К счастью, рядом была Юля. Я металась в бреду. Все казалось, что падаю в горящем самолете, что огонь обручами стягивает голову, что нужно что-то сделать, чтобы вырваться из жестких тисков...
Когда сознание возвращалось, я видела сидевшую рядом со мной Юлю.
— Потерпи немножко, миленькая, привезут же нас куда-нибудь. Найдем мы лекарства, обязательно найдем, — плакала и причитала она.
Пять суток эсэсовцы везли нас по Германии. На остановках с грохотом открывалась дверь товарного вагона.
— Смотрите! — кричал эсэсовец, и много глаз — и злобствующих, и сочувствующих, и равнодушных — смотрели туда, где на полу лежали полумертвый-полуживой пленный солдат и я.
Мне очень хотелось пить. Но как утолить жажду, если вместо лица страшная маска со склеенными губами? И Юля через соломинку, вставленную в щель рта, поила меня.
Стояла жара. На ожогах появились нагноения. Я задыхалась. Хотелось, чтобы скорее кончились все эти муки... Пять суток ада. Наконец эшелон прибыл на место назначения. Колонна пленных, окруженная многочисленными конвоирами, прошла через ворота гитлеровского лагеря "ЗЦ". Меня несли на носилках, как носят покойников на кладбище, товарищи по беде. Ворота закрылись за нами. Носилки поставили на землю. И тут сбежалось много немцев посмотреть на русскую пленницу. А я лежала беспомощная, обгоревшая, с переломами — умирающая...
После мне расскажут о том, что лагерь весь был ошеломлен, как разорвавшаяся бомба — русская летчица. Немцы, окружившие меня, о чем-то громко спорили. Я поняла одно — карцер!
И вот опять несут носилки по узкому коридору из колючей проволоки, мне видны вышки, на них автоматчики. За проволокой с обеих сторон слышу какой-то гул, а затем в меня что-то полетело. Оказывается, это французы, итальянцы, англичане — пленные Кюстринского лагеря бросали мне куски хлеба, сахара... — в знак поддержки и солидарности. Юля, шедшая рядом с носилками, все подбирала и складывала в подол армейской юбки.
Нас с Юлей Кращенко поместили в каменный изолированный бокс. Гладкие бетонные стены. Возле одной стены двухярусные нары. Низкий цементный потолок с деревянной перекладиной и лампочкой на ней. Два небольших окошечка с двойными решетками. Раньше в этом помещении размещался карцер.

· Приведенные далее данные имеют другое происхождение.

-- ==== Sys2Proof/Laws/State.lean ====
section
/-! SUPPORT. What each update of a state or a group leaves alone: one lemma for each field, true by unfolding. -/

namespace Sys2Proof.Machine

/-! ### State.setGroup -/

@[simp] theorem State.setGroup_teams (s : State) (k : Nat) (g : Group) : (s.setGroup k g).teams = s.teams := rfl
@[simp] theorem State.setGroup_grids (s : State) (k : Nat) (g : Group) : (s.setGroup k g).grids = s.grids := rfl
@[simp] theorem State.setGroup_ops (s : State) (k : Nat) (g : Group) : (s.setGroup k g).ops = s.ops := rfl
@[simp] theorem State.setGroup_cores (s : State) (k : Nat) (g : Group) : (s.setGroup k g).cores = s.cores := rfl
@[simp] theorem State.setGroup_vfs (s : State) (k : Nat) (g : Group) : (s.setGroup k g).vfs = s.vfs := rfl
@[simp] theorem State.setGroup_partitions (s : State) (k : Nat) (g : Group) : (s.setGroup k g).partitions = s.partitions := rfl
@[simp] theorem State.setGroup_endpoints (s : State) (k : Nat) (g : Group) : (s.setGroup k g).endpoints = s.endpoints := rfl
@[simp] theorem State.setGroup_hbm (s : State) (k : Nat) (g : Group) : (s.setGroup k g).hbm = s.hbm := rfl
@[simp] theorem State.setGroup_hbmBand (s : State) (k : Nat) (g : Group) : (s.setGroup k g).hbmBand = s.hbmBand := rfl
@[simp] theorem State.setGroup_l2 (s : State) (k : Nat) (g : Group) : (s.setGroup k g).l2 = s.l2 := rfl
@[simp] theorem State.setGroup_l2Band (s : State) (k : Nat) (g : Group) : (s.setGroup k g).l2Band = s.l2Band := rfl
@[simp] theorem State.setGroup_urn (s : State) (k : Nat) (g : Group) : (s.setGroup k g).urn = s.urn := rfl
@[simp] theorem State.setGroup_badDev (s : State) (k : Nat) (g : Group) : (s.setGroup k g).badDev = s.badDev := rfl
@[simp] theorem State.setGroup_badUrn (s : State) (k : Nat) (g : Group) : (s.setGroup k g).badUrn = s.badUrn := rfl
@[simp] theorem State.setGroup_tlb (s : State) (k : Nat) (g : Group) : (s.setGroup k g).tlb = s.tlb := rfl
@[simp] theorem State.setGroup_walkers (s : State) (k : Nat) (g : Group) : (s.setGroup k g).walkers = s.walkers := rfl
@[simp] theorem State.setGroup_caddy (s : State) (k : Nat) (g : Group) : (s.setGroup k g).caddy = s.caddy := rfl
@[simp] theorem State.setGroup_islands (s : State) (k : Nat) (g : Group) : (s.setGroup k g).islands = s.islands := rfl
@[simp] theorem State.setGroup_fabBound (s : State) (k : Nat) (g : Group) : (s.setGroup k g).fabBound = s.fabBound := rfl
@[simp] theorem State.setGroup_fabParent (s : State) (k : Nat) (g : Group) : (s.setGroup k g).fabParent = s.fabParent := rfl
@[simp] theorem State.setGroup_tokens (s : State) (k : Nat) (g : Group) : (s.setGroup k g).tokens = s.tokens := rfl
@[simp] theorem State.setGroup_wires (s : State) (k : Nat) (g : Group) : (s.setGroup k g).wires = s.wires := rfl
@[simp] theorem State.setGroup_mail (s : State) (k : Nat) (g : Group) : (s.setGroup k g).mail = s.mail := rfl
@[simp] theorem State.setGroup_links (s : State) (k : Nat) (g : Group) : (s.setGroup k g).links = s.links := rfl
@[simp] theorem State.setGroup_ports (s : State) (k : Nat) (g : Group) : (s.setGroup k g).ports = s.ports := rfl
@[simp] theorem State.setGroup_downFor (s : State) (k : Nat) (g : Group) : (s.setGroup k g).downFor = s.downFor := rfl
@[simp] theorem State.setGroup_exports (s : State) (k : Nat) (g : Group) : (s.setGroup k g).exports = s.exports := rfl
@[simp] theorem State.setGroup_colls (s : State) (k : Nat) (g : Group) : (s.setGroup k g).colls = s.colls := rfl
@[simp] theorem State.setGroup_running (s : State) (k : Nat) (g : Group) : (s.setGroup k g).running = s.running := rfl
@[simp] theorem State.setGroup_outbox (s : State) (k : Nat) (g : Group) : (s.setGroup k g).outbox = s.outbox := rfl
@[simp] theorem State.setGroup_asks (s : State) (k : Nat) (g : Group) : (s.setGroup k g).asks = s.asks := rfl
@[simp] theorem State.setGroup_answers (s : State) (k : Nat) (g : Group) : (s.setGroup k g).answers = s.answers := rfl
@[simp] theorem State.setGroup_board (s : State) (k : Nat) (g : Group) : (s.setGroup k g).board = s.board := rfl
@[simp] theorem State.setGroup_phase (s : State) (k : Nat) (g : Group) : (s.setGroup k g).phase = s.phase := rfl
@[simp] theorem State.setGroup_rcv (s : State) (k : Nat) (g : Group) : (s.setGroup k g).rcv = s.rcv := rfl
@[simp] theorem State.setGroup_brewid (s : State) (k : Nat) (g : Group) : (s.setGroup k g).brewid = s.brewid := rfl
@[simp] theorem State.setGroup_host (s : State) (k : Nat) (g : Group) : (s.setGroup k g).host = s.host := rfl
@[simp] theorem State.setGroup_peer (s : State) (k : Nat) (g : Group) : (s.setGroup k g).peer = s.peer := rfl
@[simp] theorem State.setGroup_peerBand (s : State) (k : Nat) (g : Group) : (s.setGroup k g).peerBand = s.peerBand := rfl
@[simp] theorem State.setGroup_msgs (s : State) (k : Nat) (g : Group) : (s.setGroup k g).msgs = s.msgs := rfl
@[simp] theorem State.setGroup_images (s : State) (k : Nat) (g : Group) : (s.setGroup k g).images = s.images := rfl
@[simp] theorem State.setGroup_nextId (s : State) (k : Nat) (g : Group) : (s.setGroup k g).nextId = s.nextId := rfl
@[simp] theorem State.setGroup_tick (s : State) (k : Nat) (g : Group) : (s.setGroup k g).tick = s.tick := rfl
@[simp] theorem State.setGroup_focus (s : State) (k : Nat) (g : Group) : (s.setGroup k g).focus = s.focus := rfl
@[simp] theorem State.setGroup_src (s : State) (k : Nat) (g : Group) : (s.setGroup k g).src = s.src := rfl
@[simp] theorem State.setGroup_sig (s : State) (k : Nat) (g : Group) : (s.setGroup k g).sig = s.sig := rfl
@[simp] theorem State.setGroup_hand (s : State) (k : Nat) (g : Group) : (s.setGroup k g).hand = s.hand := rfl
@[simp] theorem State.setGroup_agenda (s : State) (k : Nat) (g : Group) : (s.setGroup k g).agenda = s.agenda := rfl

/-! ### State.modGroup -/

@[simp] theorem State.modGroup_teams (s : State) (k : Nat) (f : Group → Group) : (s.modGroup k f).teams = s.teams := rfl
@[simp] theorem State.modGroup_grids (s : State) (k : Nat) (f : Group → Group) : (s.modGroup k f).grids = s.grids := rfl
@[simp] theorem State.modGroup_ops (s : State) (k : Nat) (f : Group → Group) : (s.modGroup k f).ops = s.ops := rfl
@[simp] theorem State.modGroup_cores (s : State) (k : Nat) (f : Group → Group) : (s.modGroup k f).cores = s.cores := rfl
@[simp] theorem State.modGroup_vfs (s : State) (k : Nat) (f : Group → Group) : (s.modGroup k f).vfs = s.vfs := rfl
@[simp] theorem State.modGroup_partitions (s : State) (k : Nat) (f : Group → Group) : (s.modGroup k f).partitions = s.partitions := rfl
@[simp] theorem State.modGroup_endpoints (s : State) (k : Nat) (f : Group → Group) : (s.modGroup k f).endpoints = s.endpoints := rfl
@[simp] theorem State.modGroup_hbm (s : State) (k : Nat) (f : Group → Group) : (s.modGroup k f).hbm = s.hbm := rfl
@[simp] theorem State.modGroup_hbmBand (s : State) (k : Nat) (f : Group → Group) : (s.modGroup k f).hbmBand = s.hbmBand := rfl
@[simp] theorem State.modGroup_l2 (s : State) (k : Nat) (f : Group → Group) : (s.modGroup k f).l2 = s.l2 := rfl
@[simp] theorem State.modGroup_l2Band (s : State) (k : Nat) (f : Group → Group) : (s.modGroup k f).l2Band = s.l2Band := rfl
@[simp] theorem State.modGroup_urn (s : State) (k : Nat) (f : Group → Group) : (s.modGroup k f).urn = s.urn := rfl
@[simp] theorem State.modGroup_badDev (s : State) (k : Nat) (f : Group → Group) : (s.modGroup k f).badDev = s.badDev := rfl
@[simp] theorem State.modGroup_badUrn (s : State) (k : Nat) (f : Group → Group) : (s.modGroup k f).badUrn = s.badUrn := rfl
@[simp] theorem State.modGroup_tlb (s : State) (k : Nat) (f : Group → Group) : (s.modGroup k f).tlb = s.tlb := rfl
@[simp] theorem State.modGroup_walkers (s : State) (k : Nat) (f : Group → Group) : (s.modGroup k f).walkers = s.walkers := rfl
@[simp] theorem State.modGroup_caddy (s : State) (k : Nat) (f : Group → Group) : (s.modGroup k f).caddy = s.caddy := rfl
@[simp] theorem State.modGroup_islands (s : State) (k : Nat) (f : Group → Group) : (s.modGroup k f).islands = s.islands := rfl
@[simp] theorem State.modGroup_fabBound (s : State) (k : Nat) (f : Group → Group) : (s.modGroup k f).fabBound = s.fabBound := rfl
@[simp] theorem State.modGroup_fabParent (s : State) (k : Nat) (f : Group → Group) : (s.modGroup k f).fabParent = s.fabParent := rfl
@[simp] theorem State.modGroup_tokens (s : State) (k : Nat) (f : Group → Group) : (s.modGroup k f).tokens = s.tokens := rfl
@[simp] theorem State.modGroup_wires (s : State) (k : Nat) (f : Group → Group) : (s.modGroup k f).wires = s.wires := rfl
@[simp] theorem State.modGroup_mail (s : State) (k : Nat) (f : Group → Group) : (s.modGroup k f).mail = s.mail := rfl
@[simp] theorem State.modGroup_links (s : State) (k : Nat) (f : Group → Group) : (s.modGroup k f).links = s.links := rfl
@[simp] theorem State.modGroup_ports (s : State) (k : Nat) (f : Group → Group) : (s.modGroup k f).ports = s.ports := rfl
@[simp] theorem State.modGroup_downFor (s : State) (k : Nat) (f : Group → Group) : (s.modGroup k f).downFor = s.downFor := rfl
@[simp] theorem State.modGroup_exports (s : State) (k : Nat) (f : Group → Group) : (s.modGroup k f).exports = s.exports := rfl
@[simp] theorem State.modGroup_colls (s : State) (k : Nat) (f : Group → Group) : (s.modGroup k f).colls = s.colls := rfl
@[simp] theorem State.modGroup_running (s : State) (k : Nat) (f : Group → Group) : (s.modGroup k f).running = s.running := rfl
@[simp] theorem State.modGroup_outbox (s : State) (k : Nat) (f : Group → Group) : (s.modGroup k f).outbox = s.outbox := rfl
@[simp] theorem State.modGroup_asks (s : State) (k : Nat) (f : Group → Group) : (s.modGroup k f).asks = s.asks := rfl
@[simp] theorem State.modGroup_answers (s : State) (k : Nat) (f : Group → Group) : (s.modGroup k f).answers = s.answers := rfl
@[simp] theorem State.modGroup_board (s : State) (k : Nat) (f : Group → Group) : (s.modGroup k f).board = s.board := rfl
@[simp] theorem State.modGroup_phase (s : State) (k : Nat) (f : Group → Group) : (s.modGroup k f).phase = s.phase := rfl
@[simp] theorem State.modGroup_rcv (s : State) (k : Nat) (f : Group → Group) : (s.modGroup k f).rcv = s.rcv := rfl
@[simp] theorem State.modGroup_brewid (s : State) (k : Nat) (f : Group → Group) : (s.modGroup k f).brewid = s.brewid := rfl
@[simp] theorem State.modGroup_host (s : State) (k : Nat) (f : Group → Group) : (s.modGroup k f).host = s.host := rfl
@[simp] theorem State.modGroup_peer (s : State) (k : Nat) (f : Group → Group) : (s.modGroup k f).peer = s.peer := rfl
@[simp] theorem State.modGroup_peerBand (s : State) (k : Nat) (f : Group → Group) : (s.modGroup k f).peerBand = s.peerBand := rfl
@[simp] theorem State.modGroup_msgs (s : State) (k : Nat) (f : Group → Group) : (s.modGroup k f).msgs = s.msgs := rfl
@[simp] theorem State.modGroup_images (s : State) (k : Nat) (f : Group → Group) : (s.modGroup k f).images = s.images := rfl
@[simp] theorem State.modGroup_nextId (s : State) (k : Nat) (f : Group → Group) : (s.modGroup k f).nextId = s.nextId := rfl
@[simp] theorem State.modGroup_tick (s : State) (k : Nat) (f : Group → Group) : (s.modGroup k f).tick = s.tick := rfl
@[simp] theorem State.modGroup_focus (s : State) (k : Nat) (f : Group → Group) : (s.modGroup k f).focus = s.focus := rfl
@[simp] theorem State.modGroup_src (s : State) (k : Nat) (f : Group → Group) : (s.modGroup k f).src = s.src := rfl
@[simp] theorem State.modGroup_sig (s : State) (k : Nat) (f : Group → Group) : (s.modGroup k f).sig = s.sig := rfl
@[simp] theorem State.modGroup_hand (s : State) (k : Nat) (f : Group → Group) : (s.modGroup k f).hand = s.hand := rfl
@[simp] theorem State.modGroup_agenda (s : State) (k : Nat) (f : Group → Group) : (s.modGroup k f).agenda = s.agenda := rfl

Юля высыпала мне в ноги — больше некуда было положить собранные куски хлеба, и в это время вошел громадного роста гестаповец, прилично говоривший по-русски, и два немецких солдата с ним.
— Вам тут будет карошо! — обратился он ко мне и тут же: — А это что за мусор? — немец показал плеткой на лежавший у меня на наре хлеб. — Убрать! Солдаты сгребли все, не оставив даже кусочка. Юля стала просить, чтобы оставили хлеб и сахар, но гестаповец был неумолим. Ушли.
У дверей карцера замер гитлеровец с деревянным лицом и автоматом на шее. Подо мной, вернее под моим ложем, Юля спрятала в обгорелом сапоге мой партбилет, два ордена Красного Знамени и медаль "За отвагу".
Началось полное душевной и физической боли мое кошмарное существование в фашистском лагере "ЗЦ".